> What you are asked to do
Only one stretch of the records below is wanted: the lines from the one holding "-- ==== Sys2Proof/Laws/Dispatch.lean" through the one holding "p.collective := rfl". Return it exactly, both ends included.

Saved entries

============================================================

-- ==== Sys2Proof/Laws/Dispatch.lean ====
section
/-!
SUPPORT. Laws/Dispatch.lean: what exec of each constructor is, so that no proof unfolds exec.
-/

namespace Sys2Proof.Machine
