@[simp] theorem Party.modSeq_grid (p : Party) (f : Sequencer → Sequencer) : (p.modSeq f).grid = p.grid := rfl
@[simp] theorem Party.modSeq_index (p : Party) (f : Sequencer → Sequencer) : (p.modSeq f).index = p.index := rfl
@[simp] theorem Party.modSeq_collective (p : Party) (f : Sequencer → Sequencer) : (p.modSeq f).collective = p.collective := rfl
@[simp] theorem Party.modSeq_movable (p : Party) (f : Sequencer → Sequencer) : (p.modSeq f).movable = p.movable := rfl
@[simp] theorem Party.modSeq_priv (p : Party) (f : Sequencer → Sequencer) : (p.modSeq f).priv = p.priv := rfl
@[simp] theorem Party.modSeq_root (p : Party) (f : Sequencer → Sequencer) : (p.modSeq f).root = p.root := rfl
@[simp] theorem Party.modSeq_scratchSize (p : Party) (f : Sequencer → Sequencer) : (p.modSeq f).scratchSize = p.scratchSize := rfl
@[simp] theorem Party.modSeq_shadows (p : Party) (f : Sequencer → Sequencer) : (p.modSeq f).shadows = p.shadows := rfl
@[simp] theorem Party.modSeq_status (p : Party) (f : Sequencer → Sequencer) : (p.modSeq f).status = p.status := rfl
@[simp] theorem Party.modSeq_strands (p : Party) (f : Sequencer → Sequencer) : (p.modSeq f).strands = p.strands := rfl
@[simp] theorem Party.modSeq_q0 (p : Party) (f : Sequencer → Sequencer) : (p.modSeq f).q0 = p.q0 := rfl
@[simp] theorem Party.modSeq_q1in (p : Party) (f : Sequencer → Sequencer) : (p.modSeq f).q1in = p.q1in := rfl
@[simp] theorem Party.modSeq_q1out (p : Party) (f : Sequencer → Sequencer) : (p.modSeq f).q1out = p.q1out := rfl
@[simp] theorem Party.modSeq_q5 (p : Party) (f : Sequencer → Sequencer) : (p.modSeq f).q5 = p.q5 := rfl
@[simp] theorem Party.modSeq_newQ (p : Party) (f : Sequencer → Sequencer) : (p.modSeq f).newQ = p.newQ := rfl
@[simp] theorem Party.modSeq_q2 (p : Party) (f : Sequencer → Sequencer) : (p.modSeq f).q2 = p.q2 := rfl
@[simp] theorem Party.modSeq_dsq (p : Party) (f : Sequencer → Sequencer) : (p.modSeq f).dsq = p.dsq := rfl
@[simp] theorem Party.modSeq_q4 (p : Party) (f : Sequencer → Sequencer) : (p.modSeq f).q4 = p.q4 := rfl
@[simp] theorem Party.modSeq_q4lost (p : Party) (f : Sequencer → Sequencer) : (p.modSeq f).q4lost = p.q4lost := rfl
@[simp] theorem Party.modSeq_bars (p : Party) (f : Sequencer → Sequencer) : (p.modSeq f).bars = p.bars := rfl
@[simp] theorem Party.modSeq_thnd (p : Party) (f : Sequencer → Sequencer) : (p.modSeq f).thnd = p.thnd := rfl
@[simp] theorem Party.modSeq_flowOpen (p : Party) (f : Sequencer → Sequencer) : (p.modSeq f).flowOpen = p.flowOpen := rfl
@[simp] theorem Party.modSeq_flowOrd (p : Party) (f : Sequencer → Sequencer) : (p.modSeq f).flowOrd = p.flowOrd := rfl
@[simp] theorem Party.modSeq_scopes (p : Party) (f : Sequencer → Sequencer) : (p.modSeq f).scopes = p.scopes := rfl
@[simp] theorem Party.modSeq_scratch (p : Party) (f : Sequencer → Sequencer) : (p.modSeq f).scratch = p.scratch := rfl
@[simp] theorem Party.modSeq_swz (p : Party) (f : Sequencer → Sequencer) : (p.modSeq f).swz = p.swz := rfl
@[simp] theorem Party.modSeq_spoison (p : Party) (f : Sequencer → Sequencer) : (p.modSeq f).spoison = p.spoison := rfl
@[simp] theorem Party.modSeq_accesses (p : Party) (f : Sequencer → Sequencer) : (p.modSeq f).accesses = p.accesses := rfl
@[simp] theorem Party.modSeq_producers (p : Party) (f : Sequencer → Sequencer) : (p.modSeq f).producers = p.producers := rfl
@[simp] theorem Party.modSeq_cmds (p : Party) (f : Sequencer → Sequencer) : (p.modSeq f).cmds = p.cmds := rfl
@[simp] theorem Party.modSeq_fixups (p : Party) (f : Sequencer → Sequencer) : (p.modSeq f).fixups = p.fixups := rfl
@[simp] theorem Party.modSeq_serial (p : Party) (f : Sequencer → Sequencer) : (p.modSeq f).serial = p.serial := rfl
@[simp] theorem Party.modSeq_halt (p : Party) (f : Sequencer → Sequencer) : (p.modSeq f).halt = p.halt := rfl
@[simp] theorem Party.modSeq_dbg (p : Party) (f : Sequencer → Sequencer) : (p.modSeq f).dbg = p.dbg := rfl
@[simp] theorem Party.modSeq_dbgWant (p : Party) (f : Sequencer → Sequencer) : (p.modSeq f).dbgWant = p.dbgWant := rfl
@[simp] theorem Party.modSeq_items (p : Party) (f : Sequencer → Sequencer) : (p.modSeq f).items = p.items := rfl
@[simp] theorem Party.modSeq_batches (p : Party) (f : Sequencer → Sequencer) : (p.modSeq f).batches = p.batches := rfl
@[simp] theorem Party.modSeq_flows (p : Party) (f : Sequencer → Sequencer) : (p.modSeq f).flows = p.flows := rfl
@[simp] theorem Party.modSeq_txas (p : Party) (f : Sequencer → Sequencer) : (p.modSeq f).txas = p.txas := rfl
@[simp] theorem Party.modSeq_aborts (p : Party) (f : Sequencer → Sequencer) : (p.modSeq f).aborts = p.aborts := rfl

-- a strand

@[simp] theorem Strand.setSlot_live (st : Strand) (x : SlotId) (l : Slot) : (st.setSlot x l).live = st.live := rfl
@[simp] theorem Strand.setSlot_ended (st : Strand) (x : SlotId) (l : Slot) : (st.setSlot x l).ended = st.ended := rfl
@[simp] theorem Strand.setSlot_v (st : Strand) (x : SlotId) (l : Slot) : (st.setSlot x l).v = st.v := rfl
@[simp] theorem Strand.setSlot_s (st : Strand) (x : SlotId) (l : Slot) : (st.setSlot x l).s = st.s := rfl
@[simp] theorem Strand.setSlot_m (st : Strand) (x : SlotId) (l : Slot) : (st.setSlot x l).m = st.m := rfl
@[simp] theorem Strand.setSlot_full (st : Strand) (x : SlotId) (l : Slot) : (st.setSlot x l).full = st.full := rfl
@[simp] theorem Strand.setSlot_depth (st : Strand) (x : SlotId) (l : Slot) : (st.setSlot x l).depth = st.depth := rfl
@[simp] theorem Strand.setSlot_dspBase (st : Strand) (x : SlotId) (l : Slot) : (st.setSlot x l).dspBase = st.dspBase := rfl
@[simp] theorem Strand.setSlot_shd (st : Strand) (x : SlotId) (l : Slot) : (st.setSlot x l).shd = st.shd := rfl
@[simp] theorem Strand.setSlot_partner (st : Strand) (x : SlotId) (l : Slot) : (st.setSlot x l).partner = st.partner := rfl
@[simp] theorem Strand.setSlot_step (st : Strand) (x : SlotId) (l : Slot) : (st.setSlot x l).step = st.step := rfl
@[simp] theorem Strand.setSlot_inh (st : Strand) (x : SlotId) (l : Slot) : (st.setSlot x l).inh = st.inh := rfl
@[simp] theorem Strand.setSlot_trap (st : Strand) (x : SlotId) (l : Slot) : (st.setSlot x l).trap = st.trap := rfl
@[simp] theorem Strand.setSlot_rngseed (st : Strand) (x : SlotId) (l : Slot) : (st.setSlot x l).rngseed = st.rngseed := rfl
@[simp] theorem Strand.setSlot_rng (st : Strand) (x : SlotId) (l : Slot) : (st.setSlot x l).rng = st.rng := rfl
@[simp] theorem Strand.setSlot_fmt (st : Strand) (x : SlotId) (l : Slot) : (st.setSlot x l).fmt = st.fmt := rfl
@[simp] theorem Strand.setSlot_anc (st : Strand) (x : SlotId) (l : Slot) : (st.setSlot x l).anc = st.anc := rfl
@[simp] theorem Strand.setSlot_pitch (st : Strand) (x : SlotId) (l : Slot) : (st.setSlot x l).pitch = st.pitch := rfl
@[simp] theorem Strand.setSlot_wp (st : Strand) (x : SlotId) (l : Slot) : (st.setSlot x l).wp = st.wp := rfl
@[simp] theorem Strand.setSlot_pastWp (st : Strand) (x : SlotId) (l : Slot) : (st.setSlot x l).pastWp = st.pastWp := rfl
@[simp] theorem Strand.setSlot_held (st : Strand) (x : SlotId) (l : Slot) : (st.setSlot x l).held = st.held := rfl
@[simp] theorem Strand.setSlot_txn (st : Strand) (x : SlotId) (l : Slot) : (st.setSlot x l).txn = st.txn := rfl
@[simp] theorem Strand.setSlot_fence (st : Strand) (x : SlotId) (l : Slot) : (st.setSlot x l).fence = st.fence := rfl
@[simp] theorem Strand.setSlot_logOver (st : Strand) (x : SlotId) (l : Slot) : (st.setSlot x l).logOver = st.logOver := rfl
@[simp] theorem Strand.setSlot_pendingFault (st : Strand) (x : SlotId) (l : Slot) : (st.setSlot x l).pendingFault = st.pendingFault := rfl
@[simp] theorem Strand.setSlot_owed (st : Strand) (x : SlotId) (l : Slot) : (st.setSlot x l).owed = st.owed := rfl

============================================================

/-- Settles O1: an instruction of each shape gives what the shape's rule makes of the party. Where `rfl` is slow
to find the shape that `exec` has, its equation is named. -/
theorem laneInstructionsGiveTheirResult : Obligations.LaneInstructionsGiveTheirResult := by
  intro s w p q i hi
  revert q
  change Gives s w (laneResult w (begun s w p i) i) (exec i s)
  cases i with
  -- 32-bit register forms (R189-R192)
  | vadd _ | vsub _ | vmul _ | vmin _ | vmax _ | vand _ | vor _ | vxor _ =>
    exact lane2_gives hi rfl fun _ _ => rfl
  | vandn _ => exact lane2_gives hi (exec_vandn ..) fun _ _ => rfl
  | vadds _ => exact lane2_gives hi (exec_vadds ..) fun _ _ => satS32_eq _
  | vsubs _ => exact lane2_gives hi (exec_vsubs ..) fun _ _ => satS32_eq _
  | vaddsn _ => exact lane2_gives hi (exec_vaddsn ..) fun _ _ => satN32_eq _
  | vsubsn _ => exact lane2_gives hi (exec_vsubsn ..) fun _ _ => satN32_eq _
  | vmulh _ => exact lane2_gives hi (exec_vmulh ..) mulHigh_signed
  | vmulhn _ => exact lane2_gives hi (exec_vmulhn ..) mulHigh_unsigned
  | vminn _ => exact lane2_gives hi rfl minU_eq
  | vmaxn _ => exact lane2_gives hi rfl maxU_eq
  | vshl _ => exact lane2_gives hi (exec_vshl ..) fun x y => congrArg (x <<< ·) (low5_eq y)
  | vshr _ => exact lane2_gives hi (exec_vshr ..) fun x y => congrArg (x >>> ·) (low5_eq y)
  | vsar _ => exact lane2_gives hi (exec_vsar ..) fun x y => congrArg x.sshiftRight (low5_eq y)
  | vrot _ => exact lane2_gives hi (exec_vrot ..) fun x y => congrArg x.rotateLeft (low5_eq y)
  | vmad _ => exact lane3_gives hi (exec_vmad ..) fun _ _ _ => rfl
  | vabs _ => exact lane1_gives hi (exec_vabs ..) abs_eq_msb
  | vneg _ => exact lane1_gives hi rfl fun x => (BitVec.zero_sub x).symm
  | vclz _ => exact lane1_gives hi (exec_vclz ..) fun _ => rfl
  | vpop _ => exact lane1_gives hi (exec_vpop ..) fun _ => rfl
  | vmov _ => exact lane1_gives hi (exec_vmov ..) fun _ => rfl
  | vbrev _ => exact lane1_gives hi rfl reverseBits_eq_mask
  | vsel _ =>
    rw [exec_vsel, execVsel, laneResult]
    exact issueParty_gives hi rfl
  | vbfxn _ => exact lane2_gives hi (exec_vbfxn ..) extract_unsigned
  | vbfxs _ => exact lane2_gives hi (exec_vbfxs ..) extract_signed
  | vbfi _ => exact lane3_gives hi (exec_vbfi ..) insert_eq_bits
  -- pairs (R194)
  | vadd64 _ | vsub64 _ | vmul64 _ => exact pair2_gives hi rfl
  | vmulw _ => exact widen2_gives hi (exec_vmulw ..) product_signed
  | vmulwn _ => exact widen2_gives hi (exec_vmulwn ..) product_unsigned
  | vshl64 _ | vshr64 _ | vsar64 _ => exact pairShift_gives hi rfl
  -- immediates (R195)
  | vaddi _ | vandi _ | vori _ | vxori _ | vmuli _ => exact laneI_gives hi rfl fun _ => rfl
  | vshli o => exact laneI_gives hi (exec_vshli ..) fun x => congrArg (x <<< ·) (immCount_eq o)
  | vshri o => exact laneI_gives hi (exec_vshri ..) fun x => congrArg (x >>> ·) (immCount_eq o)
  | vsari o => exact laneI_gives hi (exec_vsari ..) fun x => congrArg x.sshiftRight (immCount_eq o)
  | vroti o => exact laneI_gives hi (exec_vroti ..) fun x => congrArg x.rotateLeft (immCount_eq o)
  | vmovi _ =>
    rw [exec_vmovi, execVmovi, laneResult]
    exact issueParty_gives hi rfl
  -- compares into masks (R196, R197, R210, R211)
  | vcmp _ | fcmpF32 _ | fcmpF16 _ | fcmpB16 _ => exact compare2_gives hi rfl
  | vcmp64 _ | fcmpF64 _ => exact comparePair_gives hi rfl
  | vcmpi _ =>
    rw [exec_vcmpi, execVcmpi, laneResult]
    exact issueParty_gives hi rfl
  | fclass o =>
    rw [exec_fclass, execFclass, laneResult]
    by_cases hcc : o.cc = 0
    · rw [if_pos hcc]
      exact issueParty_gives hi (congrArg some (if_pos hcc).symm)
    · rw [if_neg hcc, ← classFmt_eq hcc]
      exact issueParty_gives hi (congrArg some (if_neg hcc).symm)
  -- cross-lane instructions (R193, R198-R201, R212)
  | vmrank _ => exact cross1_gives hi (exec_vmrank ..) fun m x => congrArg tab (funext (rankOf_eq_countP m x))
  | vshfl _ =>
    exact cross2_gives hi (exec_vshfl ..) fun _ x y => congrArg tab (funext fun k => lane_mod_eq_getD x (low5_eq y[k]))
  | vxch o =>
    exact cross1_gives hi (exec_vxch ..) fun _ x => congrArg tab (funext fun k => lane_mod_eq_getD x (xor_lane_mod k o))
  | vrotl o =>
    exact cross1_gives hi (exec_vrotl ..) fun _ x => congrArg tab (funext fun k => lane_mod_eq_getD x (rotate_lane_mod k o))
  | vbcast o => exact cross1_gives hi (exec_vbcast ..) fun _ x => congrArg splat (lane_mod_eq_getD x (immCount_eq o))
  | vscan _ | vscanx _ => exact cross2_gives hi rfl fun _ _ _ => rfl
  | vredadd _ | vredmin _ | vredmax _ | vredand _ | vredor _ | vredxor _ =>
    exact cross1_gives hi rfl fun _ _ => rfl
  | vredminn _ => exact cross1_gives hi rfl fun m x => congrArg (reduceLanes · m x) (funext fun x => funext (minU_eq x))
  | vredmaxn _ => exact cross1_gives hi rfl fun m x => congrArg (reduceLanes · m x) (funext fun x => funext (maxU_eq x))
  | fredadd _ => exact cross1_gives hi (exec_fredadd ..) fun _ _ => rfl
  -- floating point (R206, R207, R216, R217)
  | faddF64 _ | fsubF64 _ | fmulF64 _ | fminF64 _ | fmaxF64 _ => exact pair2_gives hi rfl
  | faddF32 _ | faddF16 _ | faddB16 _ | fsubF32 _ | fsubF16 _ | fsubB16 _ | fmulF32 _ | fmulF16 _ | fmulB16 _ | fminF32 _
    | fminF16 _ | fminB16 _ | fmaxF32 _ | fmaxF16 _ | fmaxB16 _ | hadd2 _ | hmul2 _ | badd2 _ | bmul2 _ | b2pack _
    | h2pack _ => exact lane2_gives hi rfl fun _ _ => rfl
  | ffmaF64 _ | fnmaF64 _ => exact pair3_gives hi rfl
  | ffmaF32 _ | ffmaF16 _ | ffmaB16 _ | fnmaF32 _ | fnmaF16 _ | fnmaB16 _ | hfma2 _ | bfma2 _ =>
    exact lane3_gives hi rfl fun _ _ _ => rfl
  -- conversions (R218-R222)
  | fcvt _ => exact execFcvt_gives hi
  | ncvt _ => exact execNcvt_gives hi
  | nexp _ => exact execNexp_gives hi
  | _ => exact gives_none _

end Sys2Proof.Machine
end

============================================================

> Written solution
-- ==== Sys2Proof/Laws/Dispatch.lean ====
section
/-!
SUPPORT. Laws/Dispatch.lean: what exec of each constructor is, so that no proof unfolds exec.
-/

namespace Sys2Proof.Machine
@[simp] theorem Party.modSeq_grid (p : Party) (f : Sequencer → Sequencer) : (p.modSeq f).grid = p.grid := rfl
@[simp] theorem Party.modSeq_index (p : Party) (f : Sequencer → Sequencer) : (p.modSeq f).index = p.index := rfl
@[simp] theorem Party.modSeq_collective (p : Party) (f : Sequencer → Sequencer) : (p.modSeq f).collective = p.collective := rfl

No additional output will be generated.